## WHAT NEEDS TO BE DONE:
If a line in the data below contains the word "Machine", copy it out.

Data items
'''
/-! ### No command reads what an empty slot holds -/

theorem deliverFromSlot_withSlot (f : Word → Word) :
    deliverFromSlot f (s.withSlot sl) = (deliverFromSlot f s).withSlot sl := by
  rw [deliverFromSlot_of_empty hs, deliverFromSlot_of_empty (s := s.withSlot sl) hsl]
  rfl

theorem updateField_withSlot (f : Field) (v : Word) : updateField f v (s.withSlot sl) = (updateField f v s).withSlot sl := by
  rw [updateField_of_empty hs, updateField_of_empty (s := s.withSlot sl) hsl]
  rfl

theorem slotQuotient_withSlot (scale : Nat) : slotQuotient scale (s.withSlot sl) = (slotQuotient scale s).withSlot sl := by
  simp only [slotQuotient, State.clearErr_slot, State.withSlot_slot, hs, hsl, Bool.false_eq_true, if_false]
  rfl

/-- A command that is no CONSTRUCT does the same whatever the empty slot holds. -/
theorem exec_withSlot {i : Instr} (hi : ∀ index raw, i ≠ .construct index raw) :
    exec i (s.withSlot sl) = outcomeWithSlot (exec i s) sl := by
  cases i with
  | construct index raw => exact absurd rfl (hi index raw)
  | getfid | getdid | getvid | encode | vcorer => exact congrArg _ (deliverFromSlot_withSlot hs hsl _)
  | setfid v | setdid v | setvid v => exact congrArg _ (updateField_withSlot hs hsl _ v)
  | ratio fid did | freq fid did => exact congrArg _ (staticQuotient_withSlot s sl _ fid did)
  | ratior | freqr => exact congrArg _ (slotQuotient_withSlot hs hsl _)
  | chkplat => simp only [exec, execChkplat, apply_ite (outcomeWithSlot · sl)]; rfl
  | vcore vid => simp only [exec, execVcore, apply_ite (outcomeWithSlot · sl)]; rfl
  | addrfor index => simp only [exec, execAddrfor, apply_ite (outcomeWithSlot · sl)]; rfl
  | describe => simp only [exec, execDescribe, State.clearErr_slot, State.withSlot_slot, hs, hsl, if_true]; rfl
  | apply =>
    simp only [exec, execApply, State.clearErr_slot, State.withSlot_slot, hs, hsl, if_true, apply_ite (outcomeWithSlot · sl)]
    rfl

/-! ### Steps -/

theorem exec_sameOutcome (i : Instr) : SameOutcome (exec i s) (exec i (s.withSlot sl)) := by
  by_cases hi : ∀ index raw, i ≠ .construct index raw
  · intro t ht
    have hvalid := (exec_slot_valid ht).resolve_right fun ⟨index, raw, hc⟩ => hi index raw hc
    exact ⟨t.withSlot sl, by rw [exec_withSlot hs hsl hi, ht]; rfl, .of_empty (hvalid.trans hs) hsl⟩
  · push Not at hi
    obtain ⟨index, raw, rfl⟩ := hi
    exact execConstruct_sameOutcome s sl index raw

theorem acceptCommand_sameOutcome (c : Command) : SameOutcome (acceptCommand c s) (acceptCommand c (s.withSlot sl)) := by
  unfold acceptCommand
  cases decode c with
  | legal i => exact exec_sameOutcome hs hsl i
  | illegal => exact SameButStale.next (.inr ⟨hs, sl, hsl, rfl⟩)

theorem idleStep_sameOutcome : SameOutcome (idleStep s) (idleStep (s.withSlot sl)) := by
  simp only [idleStep, State.withSlot_host]
  cases s.host with
  | nil => exact (SameButStale.of_empty hs hsl).next
  | cons m rest =>
    cases m with
    | command c => exact acceptCommand_sameOutcome (s := { s with host := rest }) hs hsl c
    | outsideWrite | poll => exact SameButStale.next (.inr ⟨hs, sl, hsl, rfl⟩)
    | reset => exact SameButStale.next (.inl (applyReset_withSlot { s with host := rest } sl))

theorem waitStep_sameOutcome : SameOutcome (waitStep s) (waitStep (s.withSlot sl)) := by
  intro t ht
  obtain ⟨hp, ⟨hd, rfl⟩ | ⟨d, rest, hd, rfl⟩⟩ := waitStep_next ht
  · exact ⟨t.withSlot sl, by simp [waitStep, hp, hd], .of_empty hs hsl⟩
  · have hslot := (answerStep_advances (d := d) (s := { s with draws := rest }) hp).slot
    refine ⟨_, ?_, .of_empty ((congrArg Slot.valid hslot).trans hs) hsl⟩
    rw [← answerStep_withSlot]
    simp only [waitStep, State.withSlot_seq, State.withSlot_draws, hp, hd, if_false]
    rfl

theorem busyStep_sameOutcome : SameOutcome (busyStep s) (busyStep (s.withSlot sl)) := by
  simp only [busyStep, State.withSlot_host]
  cases s.host with
  | nil => exact waitStep_sameOutcome hs hsl
  | cons m rest =>
    cases m with
    | command | outsideWrite => exact waitStep_sameOutcome hs hsl
    | poll => exact waitStep_sameOutcome (s := { s with host := rest }) hs hsl
    | reset => exact SameButStale.next (.inl (applyReset_withSlot { s with host := rest } sl))

theorem step_sameOutcome : SameOutcome (step s) (step (s.withSlot sl)) := by
  simp only [step, stepBody, State.withSlot_cfg, State.withSlot_busy]
  by_cases hc : s.cfg.wf = true
  · by_cases hb : s.busy = true
    · simp only [hc, hb, if_true]
      exact busyStep_sameOutcome hs hsl
    · simp only [hc, hb, if_true]
      exact idleStep_sameOutcome hs hsl
  · simp only [hc]
    exact fun _ ht => nomatch ht

end

/-! ### Runs -/

theorem step_sameButStale {s u t : State} (h : SameButStale s u) (ht : step s = .next t) :
    ∃ v, step u = .next v ∧ SameButStale t v := by
  obtain rfl | ⟨hs, sl, hsl, rfl⟩ := h
  · exact ⟨t, ht, .inl rfl⟩
  · exact step_sameOutcome hs hsl t ht

theorem run_sameButStale {n : Nat} {s u t : State} (h : SameButStale s u) (ht : runsTo n s t) :
    ∃ v, runsTo n u v ∧ SameButStale t v := by
  induction n generalizing s u with
  | zero => cases ht; exact ⟨u, rfl, h⟩
  | succ n ih =>
    obtain ⟨s', hstep, hrun⟩ := run_succ_next ht
    obtain ⟨u', hstep', h'⟩ := step_sameButStale h hstep
    obtain ⟨v, hrun', hv⟩ := ih h' hrun
    exact ⟨v, (run_succ_of_next hstep' n).trans hrun', hv⟩

/-- Settles O56: `SameButStale` holds at the start by hypothesis and is kept along the run. -/
theorem staleSlotIsUnobservable : Obligations.StaleSlotIsUnobservable := by
  unfold Obligations.StaleSlotIsUnobservable
  intro n s t index raw hs ht
  have hstart : SameButStale s { s with slot := ⟨false, index, raw⟩ } := .inr ⟨hs, ⟨false, index, raw⟩, rfl, rfl⟩
  obtain ⟨u, hu, hend⟩ := run_sameButStale hstart ht
  exact ⟨u, hu, hend.agree⟩

end Sys2Proof.Machine
end

section
/-! PROOFS. The derived quantities (spec/41_derived.md R172 to R180): the static commands and those of the slot in each of their
exclusive cases, and the laws that tie them together. RATIO and FREQ share one specification, RATIOR and FREQR another; a
command of the slot is the static one on the slot's own fields. -/

namespace Sys2Proof.Machine

/-! ### The values -/

theorem fieldValue_le (f : Field) (raw : Word) : fieldValue f raw ≤ 0xFF := by
  have hmod : fieldValue f raw < 2 ^ fieldWidth f := Nat.mod_lt _ (Nat.two_pow_pos _)
  have hwidth : 2 ^ fieldWidth f ≤ 0xFF + 1 := by cases f <;> decide
  omega

theorem getField_toNat (f : Field) (raw : Word) : (getField f raw).toNat = fieldValue f raw := by
  have hle := fieldValue_le f raw
  rw [getField_eq_fieldValue, BitVec.toNat_ofNat]
  omega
'''
## RESULT OF THE EXERCISE:
end Sys2Proof.Machine
namespace Sys2Proof.Machine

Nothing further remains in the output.